Task to complete >>
In the entries below, which lines run from the one containing "def opOf (v" to the one containing "ch9 := c.ch9"? Copy exactly those lines, ends included, and no others.

Supplied records >>
• • • • • • •
/-- The answer words of a link and device QUERY. -/
def deviceAnswers (s : State) : List Word :=
  [BitVec.ofNat 16 s.link.accepted, BitVec.ofNat 16 s.link.rejected,
    BitVec.ofNat 16 s.link.badFrames, BitVec.ofNat 16 s.link.ignoredReplies,
    BitVec.ofNat 16 s.link.losses, BitVec.ofNat 16 s.freeCells,
    BitVec.ofNat 16 s.queue.length, 0]

/-- The answers of a QUERY by its target; none for a target that names no group (R150). -/
def answersOf (target : Nat) (s : State) : Option (List Word) :=
  match channelOf target with
  | some ch => some (channelAnswers (s.ch ch))
  | none => if target = 4 then some (deviceAnswers s) else none

/-- A QUERY record checked and applied: the answers are taken and present (R150). -/
def applyQuery (r : ApplyRec) (s : State) : State :=
  match answersOf (r.num 1) s with
  | none => setResult .badValue s
  | some ws =>
    setResult .done { s with setup := { s.setup with answers := ws, answersPresent := true } }

/-! ### Applying (R138 to R142) -/

/-- A record applied: word 0 names a kind, no word the kind uses is damaged, then the kind's own checks
and effect (R142). -/
def applyRecord (r : ApplyRec) (s : State) : State :=
  match r.kind with
  | none => setResult .badKind s
  | some k =>
    if k.uses.any fun i => !(r.word i).complete then setResult .badValue s
    else
      match k with
      | .channel => applyChannel r s
      | .layout => applyLayout r s
      | .xlate => applyXlate r s
      | .glyph => applyGlyph r s
      | .link => applyLink r s
      | .disable => applyDisable r s
      | .query => applyQuery r s

/-- The words of a list of record words that lack a byte, to be fetched (R138). -/
def State.recordList (s : State) (r : ApplyRec) (ws : List Nat) : List FetchWord :=
  (ws.filter fun i => !(r.word i).complete).map fun i => ⟨s.wordAddr .setup i, .record i⟩

/-- The payload words to list once words 0 and 1 are settled; none for an unknown kind (R138, R139). -/
def State.payloadList (s : State) (r : ApplyRec) : List FetchWord :=
  match r.kind with
  | some k => s.recordList r k.payload
  | none => []

/-- The apply goes on: the record is applied when its list is empty and no fetch is outstanding,
otherwise the setup unit keeps its record and asks for places (R138, R139). -/
def goOnApply (r : ApplyRec) (s : State) : State :=
  if r.toFetch.isEmpty && decide (r.outstanding = 0) then
    applyRecord r { s with setup := { s.setup with apply := none } }
  else
    askPlaces .setup { s with setup := { s.setup with apply := some r, result := .pending } }

/-- A host write to word 18: starts nothing while an apply record exists; otherwise the record is copied
from the shadow, and words 0 and 1, or the payload words, that lack bytes are listed (R138). -/
def startApply (s : State) : State :=
  match s.setup.apply with
  | some _ => s
  | none =>
    let r : ApplyRec :=
      { words := (List.range 18).map fun i => s.copyWord (s.wordAddr .setup i)
        toFetch := [], outstanding := 0 }
    if (r.word 0).complete && (r.word 1).complete then
      goOnApply { r with toFetch := s.payloadList r } s
    else goOnApply { r with toFetch := s.recordList r [0, 1] } s
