-- ==== Sys2Proof/Machine/Ticks.lean ====
section
/-! DEFINITION. The commands that are ticks (R152, R153, R105). A tick at the link controller is LINK_TICK
whatever it brings about; LINK_LOSS, REPLY_TIMER_EXPIRY and BACKOFF_END name the tick that brings that
event about, and where the tick would not, there is no such event and nothing happens (log entry 8). -/

namespace Sys2Proof.Machine

/-- CHANNEL_TICK (R153). -/
def execChannelTick (ch : ChannelId) (s : State) : Host.Outcome State Fault Refusal :=
  .next (channelTick ch s)

/-- LINK_TICK (R105, R109, R115). -/
def execLinkTick (s : State) : Host.Outcome State Fault Refusal := .next (tickLink s)

/-- LINK_LOSS: the tick that brings the silence counter to 3 (R105). -/
def execLinkLoss (s : State) : Host.Outcome State Fault Refusal :=
  if tickLoses s then .next (tickLink s) else .next s

/-- REPLY_TIMER_EXPIRY: the tick that brings the reply timer to 0 (R109, R113). -/
def execReplyTimerExpiry (s : State) : Host.Outcome State Fault Refusal :=
  if tickExpires s then .next (tickLink s) else .next s

/-- BACKOFF_END: the tick that brings the backoff timer to 0 (R115). -/
def execBackoffEnd (s : State) : Host.Outcome State Fault Refusal :=
  if tickEndsBackoff s then .next (tickLink s) else .next s

end Sys2Proof.Machine
end

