-- ==== Sys2Proof/Machine/Dispatch.lean ====
section
/-! DEFINITION. What each command does: one arm per constructor of Instr. -/

namespace Sys2Proof.Machine

def exec (i : Instr) (s : State) : Host.Outcome State Fault Refusal :=
  match i with
  | .powerOn straps => Sys2Proof.Machine.execPowerOn straps s
  | .hostBusReset order => Sys2Proof.Machine.execHostBusReset order s
  | .hostCyclePassThrough cycle ans => Sys2Proof.Machine.execHostCyclePassThrough cycle ans s
  | .hostWindowWrite w ans => Sys2Proof.Machine.execHostWindowWrite w ans s
  | .lockedReadModifyWrite w ans => Sys2Proof.Machine.execLockedReadModifyWrite w ans s
  | .statusRead addr ans => Sys2Proof.Machine.execStatusRead addr ans s
  | .tallyPreset w ans => Sys2Proof.Machine.execTallyPreset w ans s
  | .clear w ans => Sys2Proof.Machine.execClear w ans s
  | .loadTape w ans => Sys2Proof.Machine.execLoadTape w ans s
  | .printThenSpace w ans => Sys2Proof.Machine.execPrintThenSpace w ans s
  | .printThenSkip w ans => Sys2Proof.Machine.execPrintThenSkip w ans s
  | .spaceOnly w ans => Sys2Proof.Machine.execSpaceOnly w ans s
  | .skipOnly w ans => Sys2Proof.Machine.execSkipOnly w ans s
  | .cellWaitRetry => Sys2Proof.Machine.execCellWaitRetry s
  | .roomWaitMove => Sys2Proof.Machine.execRoomWaitMove s
  | .runOut ch => Sys2Proof.Machine.execRunOut ch s
  | .roomWaitRunOut => Sys2Proof.Machine.execRoomWaitRunOut s
  | .stop => Sys2Proof.Machine.execStop s
  | .start => Sys2Proof.Machine.execStart s
  | .eject => Sys2Proof.Machine.execEject s
  | .selectorChange position => Sys2Proof.Machine.execSelectorChange position s
  | .channelTick ch => Sys2Proof.Machine.execChannelTick ch s
  | .linkTick => Sys2Proof.Machine.execLinkTick s
  | .linkLoss => Sys2Proof.Machine.execLinkLoss s
  | .replyTimerExpiry => Sys2Proof.Machine.execReplyTimerExpiry s
  | .backoffEnd => Sys2Proof.Machine.execBackoffEnd s
  | .pulse => Sys2Proof.Machine.execPulse s
  | .accept number => Sys2Proof.Machine.execAccept number s
  | .reject number reason => Sys2Proof.Machine.execReject number reason s
  | .busy number => Sys2Proof.Machine.execBusy number s
  | .badFrame bytes => Sys2Proof.Machine.execBadFrame bytes s
  | .row => Sys2Proof.Machine.execRow s
  | .sheetEnd => Sys2Proof.Machine.execSheetEnd s
  | .ownCycleStart => Sys2Proof.Machine.execOwnCycleStart s
  | .fetchPlaceGrant => Sys2Proof.Machine.execFetchPlaceGrant s
  | .fetchAnswer ans => Sys2Proof.Machine.execFetchAnswer ans s
  | .tallyWrite ans => Sys2Proof.Machine.execTallyWrite ans s
  | .heldHostCyclePass ans => Sys2Proof.Machine.execHeldHostCyclePass ans s
  | .pending w ans => Sys2Proof.Machine.execPending w ans s
  | .badKind w ans => Sys2Proof.Machine.execBadKind w ans s
  | .channel w ans => Sys2Proof.Machine.execChannel w ans s
  | .layout w ans => Sys2Proof.Machine.execLayout w ans s
  | .xlate w ans => Sys2Proof.Machine.execXlate w ans s
  | .glyph w ans => Sys2Proof.Machine.execGlyph w ans s
  | .link w ans => Sys2Proof.Machine.execLink w ans s
  | .disable w ans => Sys2Proof.Machine.execDisable w ans s
  | .query w ans => Sys2Proof.Machine.execQuery w ans s
  | .switchRelease sw => Sys2Proof.Machine.execSwitchRelease sw s

end Sys2Proof.Machine
end

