-- ==== Sys2Proof/Certificates/Slice0/Obligations.lean ====
section
/-! DEFINITION. The statements for the provers: what the numbered rules of spec/ say the commands do. The
terms they share stand first, under Sys2Proof.Claims; each statement is one `Obligations.<Name>`. -/

namespace Sys2Proof.Claims

open Sys2Proof.Machine

/-! ### Host cycles -/

/-- A FETCH of the address waits in the own-cycle queue (R134). -/
def FetchWaits (a : Addr) (s : State) : Prop := ∃ req f, OwnEntry.fetch req f ∈ s.ownQueue ∧ f.addr = a

/-- The memory side is free and nothing holds the cycle: no own cycle is in progress, the starvation
guard does not hold (R133), and a write has no waiting FETCH of its address (R134). -/
structure Unheld (c : BusCycle) (s : State) : Prop where
  free : s.ownCycle = none
  unguarded : s.ownQueue = [] ∨ s.passedOver < 32
  unmatched : cycleWrites c = true → ¬ FetchWaits (cycleAddr c) s

/-- The host presents the cycle and it passes at once (R132). -/
structure Passes (c : BusCycle) (s : State) : Prop extends Unheld c s where
  alone : s.presented = none

/-- The state once a host cycle has been given the memory side and answered: the passed-over count counts
it while an own cycle waits (R133), the cycle stands on the memory side as it came and the host has its
reply (R120). -/
def given (c : BusCycle) (reply : HostReply) (s : State) : State :=
  { s with
    passedOver := if s.ownQueue.isEmpty then s.passedOver else s.passedOver + 1
    memDrive := some c
    hostReply := some reply }

/-- The state once a host write to a window's word has passed, before its owner acts on the report: the
shadow has taken the named bytes (R121, R125). -/
def written (w : BusWrite) (ans : WriteAnswer) (s : State) : State :=
  { given (.write w) ⟨none, some ans⟩ s with shadow := shadowHostWrite w ans s.shadow }

/-- The bytes a write names replace those of a word (R3, R20). -/
def merged (w : BusWrite) (old : Word) : Word :=
  (if w.en.hi then w.data.hi.val else hiByte old) ++ (if w.en.lo then w.data.lo.val else loByte old)

/-- The merged command value after a write to a channel's command word (R3). -/
def newCommand (w : BusWrite) (c : Channel) : Word := merged w c.merged

/-- The channel with the merged values of a command-word write (R3). -/
def withCommand (w : BusWrite) (c : Channel) : Channel :=
  { c with merged := newCommand w c, prevMerged := c.merged }

/-- The write makes a GO: in STROBE it leaves GO = 1 (R4), in EDGE the merged value before had GO = 0 as
well (R5), in SAMPLED it never does (R6). -/
def MakesGo (w : BusWrite) (c : Channel) : Prop :=
  (c.goMode = .strobe ∧ (newCommand w c).getLsbD 15 = true) ∨
  (c.goMode = .edge ∧ (newCommand w c).getLsbD 15 = true ∧ c.merged.getLsbD 15 = false)

/-- A write to the command word of a channel that passes at once. -/
structure CommandWrite (w : BusWrite) (ch : ChannelId) (s : State) : Prop where
  passes : Passes (.write w) s
  word : s.lookup w.addr = some (.control ch, 0)

/-- A word of the shadow holds a value, both bytes valid (R124). -/
def Holds (m : Memory) (a : Addr) (v : Word) : Prop :=
  m.read (hiKey a) = some (hiByte v) ∧ m.read (loKey a) = some (loByte v)

/-- The count of a saturating counter raised by n (00_scope 0.5). -/
def saturated (count n : Nat) : Nat := min (count + n) 65535

/-- The own-cycle queue once the channel's tally is to be written back: the waiting TALLY-WRITE takes the
address and the value in its place, or a new one joins the tail (R19, R131). -/
def withTally (ch : ChannelId) (a : Addr) (v : Word) (q : List OwnEntry) : List OwnEntry :=
  if q.any (OwnEntry.isTallyOf ch) then q.map fun e => if e.isTallyOf ch then .tally ch a v else e
  else q ++ [.tally ch a v]

/-! ### GOs and movement -/

/-- A write that makes a GO in an IDLE channel with no panel action pending. -/
structure QuietGo (w : BusWrite) (ch : ChannelId) (s : State) : Prop extends CommandWrite w ch s where
  go : MakesGo w (s.ch ch)
  idle : (s.ch ch).state = .idle
  noStop : (s.ch ch).pendStop = false
  noEject : (s.ch ch).pendEject = false

/-- The state in which an accepted GO's operation runs: the write is taken, and a run-out action held due
is dropped with its claim (R3, R78, R100). -/
def begun (w : BusWrite) (ans : WriteAnswer) (ch : ChannelId) (s : State) : State :=
  { (written w ans s).modCh ch (fun c => { withCommand w c with runOutDue := false }) with
    roomWait := s.roomWait.filter fun x => decide (x ≠ .runOut ch) }

/-- The operation record of a GO that a command value makes, at a stage before any line is placed
(R10, R11). -/
def opOf (v : Word) (kind : OpKind) (count : Nat) (stage : Stage) : Op :=
  { kind := kind, vp := v.getLsbD 14, count := count, ie := v.getLsbD 13, stage := stage
    linePlaced := false }

/-- A normal completion on a channel with no panel action pending: IDLE, DONE, the request when IE is 1,
the stall counter 0, the run-out counter reloaded (R14). -/
def finished (ie : Bool) (c : Channel) : Channel :=
  { c with state := .idle, done := true, request := c.request || ie, stall := 0
           runOut := c.layout.runOut }

/-- One of the n lines from a first one is punched for a tape channel (R42). -/
def punchedIn (t : Tape) (k first n : Nat) : Bool :=
  (List.range n).any fun j => (t.masks.getD (first + j) 0).getLsbD (k - 1)

/-- The channel after a movement of m steps that stays on its form: the marks of the lines it reaches are
added (R48). -/
def movedBy (p : Paper) (m : Nat) (c : Channel) : Channel :=
  { c with paper := some { p with pos := p.pos + m }
           overflow := c.overflow || punchedIn p.tape 12 (p.pos + 1) m
           ch9 := c.ch9 || punchedIn p.tape 9 (p.pos + 1) m }

/-- The channel after a movement of m steps onto its next form: a new form is open at line 0, and the
marks are those of the lines reached on it (R48, R53). -/
def movedOnto (p : Paper) (m : Nat) (c : Channel) : Channel :=
  { c with paper := some ⟨p.tape, p.pos + m - p.tape.masks.length, ⟨p.tape.masks.length, 0, []⟩⟩
           overflow := punchedIn p.tape 12 0 (p.pos + m - p.tape.masks.length + 1)
           ch9 := punchedIn p.tape 9 0 (p.pos + m - p.tape.masks.length + 1) }

/-- A movement of m steps, at most one of which passes the form's end: there the form is closed and routed
(R48, R53). `Obligations.CloseRoutes` says what `routeClose` does. -/
def carried (ch : ChannelId) (p : Paper) (m : Nat) (s : State) : State :=
  if p.pos + m < p.tape.masks.length then s.modCh ch (movedBy p m)
  else routeClose ch p.form (s.modCh ch (movedOnto p m))

/-- A movement stays on its form, or its close has room (a 2-up channel with no pending sheet, or a free
queue place) and no line waits for the cells that the sheet may give back (R54, R92). -/
def RoomFor (ch : ChannelId) (p : Paper) (m : Nat) (s : State) : Prop :=
  p.pos + m < p.tape.masks.length ∨
    (s.cellWait = [] ∧
      (((s.ch ch).layout.geo.twoUp = true ∧ (s.ch ch).pendSheet = none) ∨ s.queue.length < 8))

/-- m is the number of steps of a skip to tape channel k: the first of the lines after the position,
modulo L and L of them at most, that is punched (R50). -/
def SkipLands (p : Paper) (k m : Nat) : Prop :=
  1 ≤ m ∧ m ≤ p.tape.masks.length ∧
  (p.tape.masks.getD ((p.pos + m) % p.tape.masks.length) 0).getLsbD (k - 1) = true ∧
  ∀ j, 1 ≤ j → j < m →
    (p.tape.masks.getD ((p.pos + j) % p.tape.masks.length) 0).getLsbD (k - 1) = false

/-- No line of the tape is punched for tape channel k (R51). -/
def NeverPunched (p : Paper) (k : Nat) : Prop :=
  ∀ l, l < p.tape.masks.length → (p.tape.masks.getD l 0).getLsbD (k - 1) = false

/-! ### Lines -/

/-- The line of a print GO is whole in the shadow: the line-length word holds v, and every position 1 to
min v 160 of the page VP holds its code (R24, R25, R162). -/
structure LineHeld (m : Memory) (s : State) (ch : ChannelId) (vp : Bool) (v : Word)
    (codes : Nat → Byte) : Prop where
  length : Holds m (s.wordAddr (.control ch) 2) v
  page : ∀ p, 1 ≤ p → p ≤ min v.toNat 160 →
    m.read (2 * (s.wordAddr (.pages ch) ((if vp then 80 else 0) + (p - 1) / 2)).toNat + (p - 1) % 2) =
      some (codes p)

/-- Position i + 1's entry of the translation table (R32). -/
def entryAt (table : List TransEntry) (codes : Nat → Byte) (i : Nat) : TransEntry :=
  table.getD (codes (i + 1)).toNat .unprintable

/-- The unprintable positions of a line of n positions (R32). -/
def badCount (table : List TransEntry) (codes : Nat → Byte) (n : Nat) : Nat :=
  (List.range n).countP fun i => decide (entryAt table codes i = .unprintable)

/-- The strikes of a line before the edge check: each glyph, and under SUBSTITUTE each unprintable
position, at column p - 1 + s (R33, R34, R36). -/
def rawStrikes (table : List TransEntry) (codes : Nat → Byte) (n : Nat) (c : Channel) :
    List (Int × Glyph) :=
  (List.range n).filterMap fun i =>
    match entryAt table codes i with
    | .glyph g => some ((i : Int) + c.shift, g)
    | .blank => none
    | .unprintable => if c.policy = .substitute then some ((i : Int) + c.shift, c.substitute) else none

/-- The strikes that land on columns 0 to 159 (R36, R37). -/
def landing (ks : List (Int × Glyph)) : List Strike :=
  (ks.filter fun k => decide (0 ≤ k.1 ∧ k.1 ≤ 159)).map fun k => ⟨k.1.toNat, k.2⟩

/-- The columns of the strikes that miss the form (R36). -/
def missing (ks : List (Int × Glyph)) : List Int :=
  (ks.filter fun k => !decide (0 ≤ k.1 ∧ k.1 ≤ 159)).map Prod.fst

/-- The line taker's counters after a line has been translated and shifted (R32, R36, R39). -/
def lineCounted (table : List TransEntry) (codes : Nat → Byte) (n : Nat) (c : Channel) : Channel :=
  let lost := missing (rawStrikes table codes n c)
  { c with unprintable := saturated c.unprintable (badCount table codes n)
           shiftLost := saturated c.shiftLost lost.length
           lastDropped := match lost.getLast? with
             | some col => some col
             | none => c.lastDropped }

/-- The carriage once a strike list is merged at its position; `Obligations.MergeCells` says what
`Form.merge` does. -/
def struck (p : Paper) (strikes : List Strike) : Paper :=
  { p with form := p.form.merge p.pos strikes }
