theorem isSkip_opKindOf (v : Word) : (opKindOf v).isSkip = v.getLsbD 6 := by
  rw [opKindOf_eq]
  cases v.getLsbD 7 <;> cases v.getLsbD 6 <;> rfl

/-- A move's count as its GO gives it (R7, R161). -/
def moveCount (v : Word) : Nat := if v.getLsbD 6 = true then v.toNat % 16 else v.toNat % 4

theorem countOf_opKindOf (v : Word) : countOf (opKindOf v) v = moveCount v := by
  unfold moveCount
  split
  next h => exact countOf_skip ((isSkip_opKindOf v).trans h) v
  next h => exact countOf_space ((isSkip_opKindOf v).trans (Bool.eq_false_iff.mpr h)) v

theorem moveCount_space {v : Word} (h : v.getLsbD 6 = false) : moveCount v = v.toNat % 4 :=
  if_neg (Bool.eq_false_iff.mp h)

theorem moveCount_skip {v : Word} (h : v.getLsbD 6 = true) : moveCount v = v.toNat % 16 := if_pos h

theorem countOk_iff (v : Word) :
    countOk (opKindOf v) (moveCount v) = true ↔
      (v.getLsbD 6 = true → 1 ≤ v.toNat % 16 ∧ v.toNat % 16 ≤ 12) := by
  unfold countOk moveCount
  rw [isSkip_opKindOf]
  cases v.getLsbD 6 <;> simp

/-! ### A GO taken or refused (R8 to R10) -/

theorem takeGo_clear {v : Word} (h : v.getLsbD 11 = true) (ch : ChannelId) (s : State) :
    takeGo ch v s = goClear ch s := by
  unfold takeGo
  rw [decodeGo_clear h]

theorem takeGo_loadTape {v : Word} (h11 : v.getLsbD 11 = false) (h12 : v.getLsbD 12 = true) (ch : ChannelId)
    (s : State) : takeGo ch v s = goLoad ch (v.getLsbD 13) s := by
  unfold takeGo
  rw [decodeGo_loadTape h11 h12]

theorem takeGo_move {v : Word} (h11 : v.getLsbD 11 = false) (h12 : v.getLsbD 12 = false) (ch : ChannelId)
    (s : State) :
    takeGo ch v s = goMove ch (opKindOf v) (v.getLsbD 14) (moveCount v) (v.getLsbD 13) s := by
  unfold takeGo
  rw [decodeGo_move h11 h12, countOf_opKindOf]

/-- A CLEAR taken clears the channel's registers, and a tally that was not 0 is written back (R8, R19). -/
theorem goClear_taken {ch : ChannelId} {s : State}
    (h : (s.ch ch).state = .idle ∨ (s.ch ch).state = .stopped ∨ (s.ch ch).state = .halted) :
    goClear ch s = if (s.ch ch).tally = 0 then s.modCh ch Channel.cleared else
      { s.modCh ch Channel.cleared with
        ownQueue := withTally ch (s.wordAddr (.control ch) 3) 0 s.ownQueue } := by
  have hrequest : requestTally ch (s.modCh ch Channel.cleared) = { s.modCh ch Channel.cleared with
      ownQueue := withTally ch (s.wordAddr (.control ch) 3) 0 s.ownQueue } := by
    rw [requestTally_eq, State.ch_modCh_same]
    rfl
  have hgo : goClear ch s = if (s.ch ch).tally = 0 then s.modCh ch Channel.cleared else
      requestTally ch (s.modCh ch Channel.cleared) := by
    unfold goClear
    obtain h | h | h := h <;> rw [h]
  rw [hgo, hrequest]

theorem goClear_busy {ch : ChannelId} {op : Op} {s : State} (h : (s.ch ch).state = .busy op) :
    goClear ch s = refuseGo ch s := by
  unfold goClear
  rw [h]

theorem goLoad_refused {ch : ChannelId} {s : State} (hidle : (s.ch ch).state ≠ .idle)
    (honline : (s.ch ch).state ≠ .offline) (ie : Bool) : goLoad ch ie s = refuseGo ch s := by
  unfold goLoad
  split
  next h => exact absurd h hidle
  next h => exact absurd h honline
  next => rfl

/-- What a move's GO asks of its channel (R10). -/
def MoveTakes (kind : OpKind) (count : Nat) (c : Channel) : Prop :=
  c.state = .idle ∧ c.paper.isSome = true ∧ countOk kind count = true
• • • • • • •
Response box >>
def opOf (v : Word) (kind : OpKind) (count : Nat) (stage : Stage) : Op :=
  { kind := kind, vp := v.getLsbD 14, count := count, ie := v.getLsbD 13, stage := stage
    linePlaced := false }

/-- A normal completion on a channel with no panel action pending: IDLE, DONE, the request when IE is 1,
the stall counter 0, the run-out counter reloaded (R14). -/
def finished (ie : Bool) (c : Channel) : Channel :=
  { c with state := .idle, done := true, request := c.request || ie, stall := 0
           runOut := c.layout.runOut }

/-- One of the n lines from a first one is punched for a tape channel (R42). -/
def punchedIn (t : Tape) (k first n : Nat) : Bool :=
  (List.range n).any fun j => (t.masks.getD (first + j) 0).getLsbD (k - 1)

/-- The channel after a movement of m steps that stays on its form: the marks of the lines it reaches are
added (R48). -/
def movedBy (p : Paper) (m : Nat) (c : Channel) : Channel :=
  { c with paper := some { p with pos := p.pos + m }
           overflow := c.overflow || punchedIn p.tape 12 (p.pos + 1) m
           ch9 := c.ch9 || punchedIn p.tape 9 (p.pos + 1) m }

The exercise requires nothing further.